____ Records to use

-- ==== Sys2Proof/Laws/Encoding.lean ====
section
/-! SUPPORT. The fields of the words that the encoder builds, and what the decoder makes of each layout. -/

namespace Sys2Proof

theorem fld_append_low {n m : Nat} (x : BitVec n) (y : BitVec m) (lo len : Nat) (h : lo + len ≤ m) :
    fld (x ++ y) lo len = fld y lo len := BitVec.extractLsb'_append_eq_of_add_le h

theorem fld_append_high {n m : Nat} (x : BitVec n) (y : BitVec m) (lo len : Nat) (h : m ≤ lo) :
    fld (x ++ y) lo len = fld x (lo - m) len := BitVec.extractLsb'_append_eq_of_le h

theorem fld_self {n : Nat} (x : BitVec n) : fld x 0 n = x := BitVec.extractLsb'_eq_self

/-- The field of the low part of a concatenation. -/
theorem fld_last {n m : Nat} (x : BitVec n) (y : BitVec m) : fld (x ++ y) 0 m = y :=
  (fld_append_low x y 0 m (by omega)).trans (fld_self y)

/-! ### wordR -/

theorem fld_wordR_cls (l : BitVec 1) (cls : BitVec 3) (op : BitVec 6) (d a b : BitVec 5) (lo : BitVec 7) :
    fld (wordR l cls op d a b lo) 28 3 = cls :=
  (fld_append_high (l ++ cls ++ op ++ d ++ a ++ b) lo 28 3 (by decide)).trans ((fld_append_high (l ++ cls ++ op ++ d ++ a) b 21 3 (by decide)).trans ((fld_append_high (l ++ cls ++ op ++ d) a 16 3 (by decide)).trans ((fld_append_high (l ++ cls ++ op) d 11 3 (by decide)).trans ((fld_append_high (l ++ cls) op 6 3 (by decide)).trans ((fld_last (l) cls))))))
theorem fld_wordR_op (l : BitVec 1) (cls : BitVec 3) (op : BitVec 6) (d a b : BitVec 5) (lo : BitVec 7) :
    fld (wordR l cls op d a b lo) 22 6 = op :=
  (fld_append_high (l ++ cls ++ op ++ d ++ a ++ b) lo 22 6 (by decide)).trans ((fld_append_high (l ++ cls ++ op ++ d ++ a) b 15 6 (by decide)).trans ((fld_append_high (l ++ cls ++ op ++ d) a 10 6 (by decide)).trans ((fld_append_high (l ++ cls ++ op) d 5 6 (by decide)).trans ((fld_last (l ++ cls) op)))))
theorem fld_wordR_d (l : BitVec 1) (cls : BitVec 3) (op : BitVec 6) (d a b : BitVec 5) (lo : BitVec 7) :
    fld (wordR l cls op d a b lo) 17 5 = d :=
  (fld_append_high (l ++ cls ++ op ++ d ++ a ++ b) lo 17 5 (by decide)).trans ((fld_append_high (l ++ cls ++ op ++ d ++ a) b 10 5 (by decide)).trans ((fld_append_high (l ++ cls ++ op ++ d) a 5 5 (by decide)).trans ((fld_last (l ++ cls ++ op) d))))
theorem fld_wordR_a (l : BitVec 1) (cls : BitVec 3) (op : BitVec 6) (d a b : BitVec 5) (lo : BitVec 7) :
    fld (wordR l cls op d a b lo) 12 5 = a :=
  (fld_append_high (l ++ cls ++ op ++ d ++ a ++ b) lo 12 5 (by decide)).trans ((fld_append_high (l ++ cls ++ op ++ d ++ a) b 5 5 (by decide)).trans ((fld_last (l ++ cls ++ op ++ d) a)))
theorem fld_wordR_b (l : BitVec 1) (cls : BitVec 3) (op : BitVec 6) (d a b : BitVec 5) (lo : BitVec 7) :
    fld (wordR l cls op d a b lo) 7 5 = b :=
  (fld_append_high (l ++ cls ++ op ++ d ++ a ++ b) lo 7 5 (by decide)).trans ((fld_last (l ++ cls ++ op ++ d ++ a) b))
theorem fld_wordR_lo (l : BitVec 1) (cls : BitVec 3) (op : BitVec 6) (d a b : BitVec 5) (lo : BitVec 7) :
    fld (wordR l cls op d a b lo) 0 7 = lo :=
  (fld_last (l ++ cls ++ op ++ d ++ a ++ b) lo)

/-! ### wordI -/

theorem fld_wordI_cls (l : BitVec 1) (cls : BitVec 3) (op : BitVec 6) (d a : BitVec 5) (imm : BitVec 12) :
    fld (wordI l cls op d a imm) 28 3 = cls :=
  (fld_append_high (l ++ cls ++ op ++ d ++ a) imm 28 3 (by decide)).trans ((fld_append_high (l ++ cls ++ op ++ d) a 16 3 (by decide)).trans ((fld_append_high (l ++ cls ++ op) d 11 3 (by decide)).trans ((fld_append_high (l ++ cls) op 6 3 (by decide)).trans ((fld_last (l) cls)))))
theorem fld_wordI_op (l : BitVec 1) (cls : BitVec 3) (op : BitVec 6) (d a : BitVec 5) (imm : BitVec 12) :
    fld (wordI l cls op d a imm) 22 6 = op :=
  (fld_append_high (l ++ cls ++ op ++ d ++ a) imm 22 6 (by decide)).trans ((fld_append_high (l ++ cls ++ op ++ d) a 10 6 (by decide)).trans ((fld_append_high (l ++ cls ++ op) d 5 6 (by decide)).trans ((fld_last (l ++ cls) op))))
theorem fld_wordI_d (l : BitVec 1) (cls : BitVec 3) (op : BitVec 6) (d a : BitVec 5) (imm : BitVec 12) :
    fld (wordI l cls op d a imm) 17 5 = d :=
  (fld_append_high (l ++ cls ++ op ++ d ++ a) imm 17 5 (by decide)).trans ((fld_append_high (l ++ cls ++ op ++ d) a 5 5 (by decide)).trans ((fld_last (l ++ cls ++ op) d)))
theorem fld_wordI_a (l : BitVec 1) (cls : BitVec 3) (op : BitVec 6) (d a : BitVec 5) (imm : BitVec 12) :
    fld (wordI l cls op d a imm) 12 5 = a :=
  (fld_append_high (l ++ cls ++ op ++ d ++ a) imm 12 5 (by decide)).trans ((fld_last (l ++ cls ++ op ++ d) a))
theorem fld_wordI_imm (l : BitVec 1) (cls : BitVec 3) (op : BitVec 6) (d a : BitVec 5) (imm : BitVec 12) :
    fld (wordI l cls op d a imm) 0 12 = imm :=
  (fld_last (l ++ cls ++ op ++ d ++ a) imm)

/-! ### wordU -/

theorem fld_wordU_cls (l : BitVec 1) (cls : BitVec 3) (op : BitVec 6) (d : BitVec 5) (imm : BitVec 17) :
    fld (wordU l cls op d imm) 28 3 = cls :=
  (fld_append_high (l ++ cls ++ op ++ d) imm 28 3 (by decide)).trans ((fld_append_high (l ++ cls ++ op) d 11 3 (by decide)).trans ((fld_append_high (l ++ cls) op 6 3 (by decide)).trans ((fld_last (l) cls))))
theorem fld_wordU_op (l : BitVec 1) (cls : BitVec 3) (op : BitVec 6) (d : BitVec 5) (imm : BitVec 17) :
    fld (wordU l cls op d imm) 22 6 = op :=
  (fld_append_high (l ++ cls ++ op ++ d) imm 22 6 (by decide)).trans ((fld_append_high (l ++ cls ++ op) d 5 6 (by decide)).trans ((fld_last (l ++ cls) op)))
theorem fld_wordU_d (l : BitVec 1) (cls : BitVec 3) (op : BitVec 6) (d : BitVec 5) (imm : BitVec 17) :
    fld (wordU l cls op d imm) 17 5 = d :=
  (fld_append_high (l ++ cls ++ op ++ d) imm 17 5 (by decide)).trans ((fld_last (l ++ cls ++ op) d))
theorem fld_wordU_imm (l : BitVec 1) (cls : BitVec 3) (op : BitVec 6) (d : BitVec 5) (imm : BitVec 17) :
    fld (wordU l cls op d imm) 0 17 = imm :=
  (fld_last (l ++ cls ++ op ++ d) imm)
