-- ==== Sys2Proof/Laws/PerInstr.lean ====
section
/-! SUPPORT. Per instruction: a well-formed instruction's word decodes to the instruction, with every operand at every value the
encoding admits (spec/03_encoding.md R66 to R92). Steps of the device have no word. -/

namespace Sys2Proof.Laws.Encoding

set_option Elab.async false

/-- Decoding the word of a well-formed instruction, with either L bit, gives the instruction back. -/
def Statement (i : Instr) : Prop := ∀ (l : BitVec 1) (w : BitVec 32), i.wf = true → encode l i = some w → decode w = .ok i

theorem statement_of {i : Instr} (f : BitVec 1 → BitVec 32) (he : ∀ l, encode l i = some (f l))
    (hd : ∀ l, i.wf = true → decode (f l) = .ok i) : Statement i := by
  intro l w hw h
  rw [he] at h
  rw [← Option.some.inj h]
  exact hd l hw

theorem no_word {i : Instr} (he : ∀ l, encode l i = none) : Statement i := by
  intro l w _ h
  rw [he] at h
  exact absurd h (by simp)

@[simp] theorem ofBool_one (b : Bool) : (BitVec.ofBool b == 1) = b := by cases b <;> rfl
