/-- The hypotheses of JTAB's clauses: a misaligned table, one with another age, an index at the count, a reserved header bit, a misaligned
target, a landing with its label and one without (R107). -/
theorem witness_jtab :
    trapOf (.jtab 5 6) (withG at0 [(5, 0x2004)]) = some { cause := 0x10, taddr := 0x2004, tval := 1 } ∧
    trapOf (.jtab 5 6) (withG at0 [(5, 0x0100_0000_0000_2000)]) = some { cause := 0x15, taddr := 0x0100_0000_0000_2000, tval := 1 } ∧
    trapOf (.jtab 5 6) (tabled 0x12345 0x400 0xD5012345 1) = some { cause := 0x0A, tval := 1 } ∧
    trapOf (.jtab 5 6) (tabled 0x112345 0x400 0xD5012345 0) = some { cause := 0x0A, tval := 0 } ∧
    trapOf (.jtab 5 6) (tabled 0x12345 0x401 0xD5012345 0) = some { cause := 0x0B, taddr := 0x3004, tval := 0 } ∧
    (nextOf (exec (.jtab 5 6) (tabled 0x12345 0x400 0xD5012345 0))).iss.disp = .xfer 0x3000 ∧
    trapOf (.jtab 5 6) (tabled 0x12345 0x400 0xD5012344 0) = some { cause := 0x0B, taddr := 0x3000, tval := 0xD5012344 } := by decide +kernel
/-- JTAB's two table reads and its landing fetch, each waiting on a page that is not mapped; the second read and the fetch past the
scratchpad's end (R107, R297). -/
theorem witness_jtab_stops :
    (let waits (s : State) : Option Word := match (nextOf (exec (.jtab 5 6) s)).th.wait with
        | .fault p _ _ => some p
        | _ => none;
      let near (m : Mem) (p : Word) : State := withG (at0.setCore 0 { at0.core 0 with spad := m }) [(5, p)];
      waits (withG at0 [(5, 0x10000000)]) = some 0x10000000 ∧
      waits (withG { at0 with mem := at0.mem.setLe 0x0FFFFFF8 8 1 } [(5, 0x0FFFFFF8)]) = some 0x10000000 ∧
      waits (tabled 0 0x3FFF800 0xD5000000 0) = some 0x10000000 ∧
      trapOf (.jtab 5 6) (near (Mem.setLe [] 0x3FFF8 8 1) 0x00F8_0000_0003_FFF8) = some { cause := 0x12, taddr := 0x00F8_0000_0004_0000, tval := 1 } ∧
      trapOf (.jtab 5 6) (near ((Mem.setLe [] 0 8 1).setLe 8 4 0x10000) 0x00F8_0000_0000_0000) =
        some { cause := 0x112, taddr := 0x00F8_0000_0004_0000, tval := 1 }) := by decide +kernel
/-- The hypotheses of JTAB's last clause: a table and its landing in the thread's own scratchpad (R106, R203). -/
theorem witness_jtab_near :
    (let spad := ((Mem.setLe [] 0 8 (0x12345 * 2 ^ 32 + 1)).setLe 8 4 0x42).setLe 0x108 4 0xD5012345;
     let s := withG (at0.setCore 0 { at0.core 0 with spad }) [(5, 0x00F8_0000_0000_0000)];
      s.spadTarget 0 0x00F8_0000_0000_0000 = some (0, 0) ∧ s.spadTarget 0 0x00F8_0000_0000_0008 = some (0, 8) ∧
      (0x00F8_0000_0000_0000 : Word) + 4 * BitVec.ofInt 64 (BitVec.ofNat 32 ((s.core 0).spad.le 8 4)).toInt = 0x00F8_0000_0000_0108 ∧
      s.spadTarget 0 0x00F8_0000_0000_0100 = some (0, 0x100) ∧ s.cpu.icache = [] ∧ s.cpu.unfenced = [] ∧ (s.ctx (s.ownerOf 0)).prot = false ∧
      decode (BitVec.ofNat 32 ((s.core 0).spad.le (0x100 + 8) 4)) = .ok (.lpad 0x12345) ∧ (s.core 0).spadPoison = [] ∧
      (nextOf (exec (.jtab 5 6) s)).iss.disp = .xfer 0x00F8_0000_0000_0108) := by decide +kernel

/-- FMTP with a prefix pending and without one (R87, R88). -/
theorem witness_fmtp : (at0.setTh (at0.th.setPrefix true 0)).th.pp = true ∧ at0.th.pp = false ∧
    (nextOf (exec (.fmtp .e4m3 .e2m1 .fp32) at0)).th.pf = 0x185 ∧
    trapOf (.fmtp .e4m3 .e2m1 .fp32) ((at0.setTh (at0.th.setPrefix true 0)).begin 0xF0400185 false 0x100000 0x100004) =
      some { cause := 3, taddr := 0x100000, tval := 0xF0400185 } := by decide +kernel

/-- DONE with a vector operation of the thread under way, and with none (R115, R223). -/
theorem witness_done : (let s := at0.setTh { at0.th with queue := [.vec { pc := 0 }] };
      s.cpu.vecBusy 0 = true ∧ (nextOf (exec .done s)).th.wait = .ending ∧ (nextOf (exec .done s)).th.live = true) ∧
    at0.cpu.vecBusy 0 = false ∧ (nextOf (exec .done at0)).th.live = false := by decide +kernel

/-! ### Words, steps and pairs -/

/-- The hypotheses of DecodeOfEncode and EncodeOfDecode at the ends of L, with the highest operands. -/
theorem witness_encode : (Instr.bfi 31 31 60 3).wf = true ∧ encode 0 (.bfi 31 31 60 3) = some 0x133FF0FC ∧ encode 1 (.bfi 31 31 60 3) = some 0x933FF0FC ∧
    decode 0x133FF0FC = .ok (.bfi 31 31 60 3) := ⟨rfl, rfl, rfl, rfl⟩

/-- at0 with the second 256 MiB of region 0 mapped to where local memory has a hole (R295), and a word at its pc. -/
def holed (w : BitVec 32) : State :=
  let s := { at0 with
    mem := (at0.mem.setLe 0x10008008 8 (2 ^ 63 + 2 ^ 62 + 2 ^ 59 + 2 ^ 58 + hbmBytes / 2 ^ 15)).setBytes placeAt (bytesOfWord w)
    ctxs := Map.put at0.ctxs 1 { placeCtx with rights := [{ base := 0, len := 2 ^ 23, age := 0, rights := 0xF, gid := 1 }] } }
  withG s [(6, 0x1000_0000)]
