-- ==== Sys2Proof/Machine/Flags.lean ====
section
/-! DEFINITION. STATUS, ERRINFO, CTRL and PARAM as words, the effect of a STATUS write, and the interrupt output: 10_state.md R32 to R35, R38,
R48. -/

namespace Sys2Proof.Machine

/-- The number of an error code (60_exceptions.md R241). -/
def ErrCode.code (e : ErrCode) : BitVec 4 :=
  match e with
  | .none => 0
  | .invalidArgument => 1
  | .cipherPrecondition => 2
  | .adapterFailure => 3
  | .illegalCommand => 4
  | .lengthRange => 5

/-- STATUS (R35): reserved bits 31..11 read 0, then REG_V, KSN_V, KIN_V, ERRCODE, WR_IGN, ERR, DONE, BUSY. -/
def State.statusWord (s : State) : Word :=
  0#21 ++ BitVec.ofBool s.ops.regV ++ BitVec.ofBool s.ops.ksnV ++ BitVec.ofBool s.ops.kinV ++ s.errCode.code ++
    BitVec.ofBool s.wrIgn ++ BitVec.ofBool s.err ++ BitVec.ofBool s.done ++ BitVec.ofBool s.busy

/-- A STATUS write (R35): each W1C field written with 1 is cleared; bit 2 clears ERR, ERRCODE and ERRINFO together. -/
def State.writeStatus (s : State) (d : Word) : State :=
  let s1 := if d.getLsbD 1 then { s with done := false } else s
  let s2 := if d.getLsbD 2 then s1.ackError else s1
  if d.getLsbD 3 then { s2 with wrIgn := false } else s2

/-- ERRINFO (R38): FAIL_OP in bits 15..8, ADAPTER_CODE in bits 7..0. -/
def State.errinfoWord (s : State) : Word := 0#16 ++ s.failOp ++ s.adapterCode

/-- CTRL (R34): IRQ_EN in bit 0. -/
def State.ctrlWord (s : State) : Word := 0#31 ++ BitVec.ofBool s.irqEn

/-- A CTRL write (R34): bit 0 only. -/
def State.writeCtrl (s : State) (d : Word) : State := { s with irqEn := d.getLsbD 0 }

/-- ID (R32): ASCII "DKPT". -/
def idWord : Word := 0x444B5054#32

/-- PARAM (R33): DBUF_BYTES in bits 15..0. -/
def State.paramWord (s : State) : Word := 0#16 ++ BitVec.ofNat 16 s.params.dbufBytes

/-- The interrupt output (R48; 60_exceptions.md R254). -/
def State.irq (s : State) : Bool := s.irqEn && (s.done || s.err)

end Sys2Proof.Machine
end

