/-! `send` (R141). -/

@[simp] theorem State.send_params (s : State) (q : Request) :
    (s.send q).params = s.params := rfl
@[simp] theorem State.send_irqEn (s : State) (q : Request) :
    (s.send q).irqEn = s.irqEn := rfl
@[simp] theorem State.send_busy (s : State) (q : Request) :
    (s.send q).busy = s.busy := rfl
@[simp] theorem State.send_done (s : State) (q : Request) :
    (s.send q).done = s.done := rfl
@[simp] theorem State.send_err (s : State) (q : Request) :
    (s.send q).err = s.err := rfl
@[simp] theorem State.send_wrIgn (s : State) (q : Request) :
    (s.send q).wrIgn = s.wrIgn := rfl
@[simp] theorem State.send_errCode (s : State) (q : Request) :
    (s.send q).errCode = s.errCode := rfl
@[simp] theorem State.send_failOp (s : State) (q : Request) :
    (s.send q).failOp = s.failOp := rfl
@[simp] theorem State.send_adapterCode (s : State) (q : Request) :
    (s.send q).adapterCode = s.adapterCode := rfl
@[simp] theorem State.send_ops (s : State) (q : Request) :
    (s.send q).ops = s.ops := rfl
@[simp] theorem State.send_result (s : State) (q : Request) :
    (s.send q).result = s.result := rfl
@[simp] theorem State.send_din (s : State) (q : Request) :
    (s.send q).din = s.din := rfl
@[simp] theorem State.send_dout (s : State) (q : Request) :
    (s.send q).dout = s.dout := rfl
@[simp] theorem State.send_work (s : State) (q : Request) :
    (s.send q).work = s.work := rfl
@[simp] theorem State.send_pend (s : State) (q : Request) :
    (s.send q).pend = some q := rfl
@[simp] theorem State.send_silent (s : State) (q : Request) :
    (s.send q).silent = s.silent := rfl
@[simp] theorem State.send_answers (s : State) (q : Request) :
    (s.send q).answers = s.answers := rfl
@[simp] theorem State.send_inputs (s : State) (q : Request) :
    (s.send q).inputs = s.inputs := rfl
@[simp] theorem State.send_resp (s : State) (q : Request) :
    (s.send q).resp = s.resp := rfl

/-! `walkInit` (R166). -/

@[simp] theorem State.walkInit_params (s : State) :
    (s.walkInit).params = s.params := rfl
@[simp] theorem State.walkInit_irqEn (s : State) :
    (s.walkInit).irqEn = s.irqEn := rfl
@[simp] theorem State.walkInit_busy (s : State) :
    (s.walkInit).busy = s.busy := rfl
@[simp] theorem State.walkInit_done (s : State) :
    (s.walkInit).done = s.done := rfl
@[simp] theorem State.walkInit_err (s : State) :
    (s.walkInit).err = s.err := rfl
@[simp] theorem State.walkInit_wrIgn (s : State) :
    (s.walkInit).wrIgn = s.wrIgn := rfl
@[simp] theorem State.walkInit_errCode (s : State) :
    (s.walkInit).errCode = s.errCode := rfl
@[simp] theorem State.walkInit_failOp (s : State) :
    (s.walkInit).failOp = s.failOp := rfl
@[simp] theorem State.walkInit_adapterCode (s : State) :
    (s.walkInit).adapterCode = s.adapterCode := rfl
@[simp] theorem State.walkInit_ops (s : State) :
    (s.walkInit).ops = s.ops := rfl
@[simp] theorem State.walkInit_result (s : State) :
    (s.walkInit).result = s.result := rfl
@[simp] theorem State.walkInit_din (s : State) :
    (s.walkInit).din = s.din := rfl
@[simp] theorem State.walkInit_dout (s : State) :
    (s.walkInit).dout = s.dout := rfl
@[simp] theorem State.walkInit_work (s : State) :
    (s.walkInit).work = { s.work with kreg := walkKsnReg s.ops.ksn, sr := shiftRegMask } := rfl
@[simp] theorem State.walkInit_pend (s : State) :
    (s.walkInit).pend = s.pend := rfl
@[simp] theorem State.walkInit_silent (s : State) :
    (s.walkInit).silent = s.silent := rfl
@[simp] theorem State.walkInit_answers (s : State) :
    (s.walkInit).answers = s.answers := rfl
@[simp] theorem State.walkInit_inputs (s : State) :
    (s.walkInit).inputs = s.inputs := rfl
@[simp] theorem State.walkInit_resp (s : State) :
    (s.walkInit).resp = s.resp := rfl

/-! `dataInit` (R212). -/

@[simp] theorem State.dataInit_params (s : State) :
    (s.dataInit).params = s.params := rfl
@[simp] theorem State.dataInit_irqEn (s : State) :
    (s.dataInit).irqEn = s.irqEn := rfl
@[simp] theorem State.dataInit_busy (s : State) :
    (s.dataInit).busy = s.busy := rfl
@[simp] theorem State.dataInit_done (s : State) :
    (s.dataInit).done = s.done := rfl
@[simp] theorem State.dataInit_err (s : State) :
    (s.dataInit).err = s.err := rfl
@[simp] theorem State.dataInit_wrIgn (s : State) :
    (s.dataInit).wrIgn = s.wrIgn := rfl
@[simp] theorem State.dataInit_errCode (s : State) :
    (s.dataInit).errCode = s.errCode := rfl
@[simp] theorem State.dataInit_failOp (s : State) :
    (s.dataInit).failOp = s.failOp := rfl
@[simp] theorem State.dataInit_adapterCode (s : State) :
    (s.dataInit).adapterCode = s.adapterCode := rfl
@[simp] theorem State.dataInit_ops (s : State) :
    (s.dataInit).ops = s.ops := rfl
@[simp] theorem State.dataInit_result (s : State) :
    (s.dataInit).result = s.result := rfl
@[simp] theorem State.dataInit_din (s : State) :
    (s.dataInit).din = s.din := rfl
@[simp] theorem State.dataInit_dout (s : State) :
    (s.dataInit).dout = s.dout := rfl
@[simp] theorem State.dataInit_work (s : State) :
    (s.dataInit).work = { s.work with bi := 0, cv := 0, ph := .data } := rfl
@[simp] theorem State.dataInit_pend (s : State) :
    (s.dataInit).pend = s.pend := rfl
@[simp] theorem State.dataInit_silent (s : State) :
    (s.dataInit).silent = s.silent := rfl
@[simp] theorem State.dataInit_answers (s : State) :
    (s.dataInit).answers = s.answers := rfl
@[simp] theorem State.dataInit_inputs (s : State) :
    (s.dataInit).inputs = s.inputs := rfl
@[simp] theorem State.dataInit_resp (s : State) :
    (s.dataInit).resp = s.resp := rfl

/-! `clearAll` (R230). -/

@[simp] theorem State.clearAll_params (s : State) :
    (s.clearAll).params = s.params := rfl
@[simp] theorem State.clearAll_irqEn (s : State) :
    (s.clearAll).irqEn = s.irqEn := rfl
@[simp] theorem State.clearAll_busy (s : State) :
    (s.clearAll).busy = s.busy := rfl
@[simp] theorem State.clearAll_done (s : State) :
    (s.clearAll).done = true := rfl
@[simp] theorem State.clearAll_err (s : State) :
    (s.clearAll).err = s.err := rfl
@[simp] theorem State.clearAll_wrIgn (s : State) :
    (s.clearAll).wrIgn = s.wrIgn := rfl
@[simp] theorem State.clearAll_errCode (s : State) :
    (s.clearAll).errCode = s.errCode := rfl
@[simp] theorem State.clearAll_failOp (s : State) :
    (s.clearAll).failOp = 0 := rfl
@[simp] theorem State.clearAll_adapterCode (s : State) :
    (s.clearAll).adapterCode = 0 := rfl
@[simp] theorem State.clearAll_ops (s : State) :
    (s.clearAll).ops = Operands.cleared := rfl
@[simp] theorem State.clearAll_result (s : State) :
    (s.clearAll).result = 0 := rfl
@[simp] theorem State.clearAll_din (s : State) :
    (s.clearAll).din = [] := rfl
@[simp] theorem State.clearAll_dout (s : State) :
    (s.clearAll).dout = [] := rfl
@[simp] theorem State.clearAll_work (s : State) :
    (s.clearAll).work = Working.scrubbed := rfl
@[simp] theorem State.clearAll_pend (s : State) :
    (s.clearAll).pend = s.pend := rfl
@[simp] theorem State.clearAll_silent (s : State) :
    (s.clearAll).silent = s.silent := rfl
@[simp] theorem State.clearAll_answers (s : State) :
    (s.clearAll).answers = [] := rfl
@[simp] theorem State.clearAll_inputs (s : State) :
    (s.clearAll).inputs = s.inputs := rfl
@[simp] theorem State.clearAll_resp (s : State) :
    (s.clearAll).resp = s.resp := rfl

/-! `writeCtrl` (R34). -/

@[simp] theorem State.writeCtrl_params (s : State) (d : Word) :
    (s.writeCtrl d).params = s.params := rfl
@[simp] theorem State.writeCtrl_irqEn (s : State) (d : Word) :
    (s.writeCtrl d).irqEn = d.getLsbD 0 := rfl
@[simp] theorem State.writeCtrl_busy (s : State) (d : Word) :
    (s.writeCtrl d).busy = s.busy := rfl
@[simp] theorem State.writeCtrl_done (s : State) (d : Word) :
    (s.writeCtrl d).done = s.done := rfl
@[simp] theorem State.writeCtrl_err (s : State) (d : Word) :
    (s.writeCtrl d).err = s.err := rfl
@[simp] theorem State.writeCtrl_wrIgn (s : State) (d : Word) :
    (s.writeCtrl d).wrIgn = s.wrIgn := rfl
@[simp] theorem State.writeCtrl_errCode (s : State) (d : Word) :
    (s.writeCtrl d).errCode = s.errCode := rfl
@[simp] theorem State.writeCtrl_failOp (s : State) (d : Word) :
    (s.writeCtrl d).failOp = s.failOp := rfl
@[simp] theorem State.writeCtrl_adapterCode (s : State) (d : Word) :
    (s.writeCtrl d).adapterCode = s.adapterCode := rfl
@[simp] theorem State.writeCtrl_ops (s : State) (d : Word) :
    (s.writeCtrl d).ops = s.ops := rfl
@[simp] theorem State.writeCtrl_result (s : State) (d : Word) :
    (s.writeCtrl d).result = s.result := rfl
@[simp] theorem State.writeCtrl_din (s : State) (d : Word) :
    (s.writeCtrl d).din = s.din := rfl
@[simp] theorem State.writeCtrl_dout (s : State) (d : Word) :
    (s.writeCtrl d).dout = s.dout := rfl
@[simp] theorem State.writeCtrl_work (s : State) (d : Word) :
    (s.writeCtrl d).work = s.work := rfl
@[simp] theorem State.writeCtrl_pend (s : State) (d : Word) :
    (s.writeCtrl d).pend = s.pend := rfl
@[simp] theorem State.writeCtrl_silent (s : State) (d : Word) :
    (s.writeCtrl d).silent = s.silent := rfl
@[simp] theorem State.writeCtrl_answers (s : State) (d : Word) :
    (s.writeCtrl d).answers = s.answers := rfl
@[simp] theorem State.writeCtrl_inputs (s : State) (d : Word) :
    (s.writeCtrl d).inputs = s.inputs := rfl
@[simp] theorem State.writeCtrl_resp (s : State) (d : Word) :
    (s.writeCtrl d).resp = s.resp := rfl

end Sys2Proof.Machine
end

________

What is being asked
When the entries above show the word "each" in a line, copy that line out.

Exercise output
/-! SUPPORT. The fields of the words that the encoder builds, and what the decoder makes of each layout. -/
/-- JTAB's two table reads and its landing fetch, each waiting on a page that is not mapped; the second read and the fetch past the
/-- A STATUS write (R35): each W1C field written with 1 is cleared; bit 2 clears ERR, ERRCODE and ERRINFO together. -/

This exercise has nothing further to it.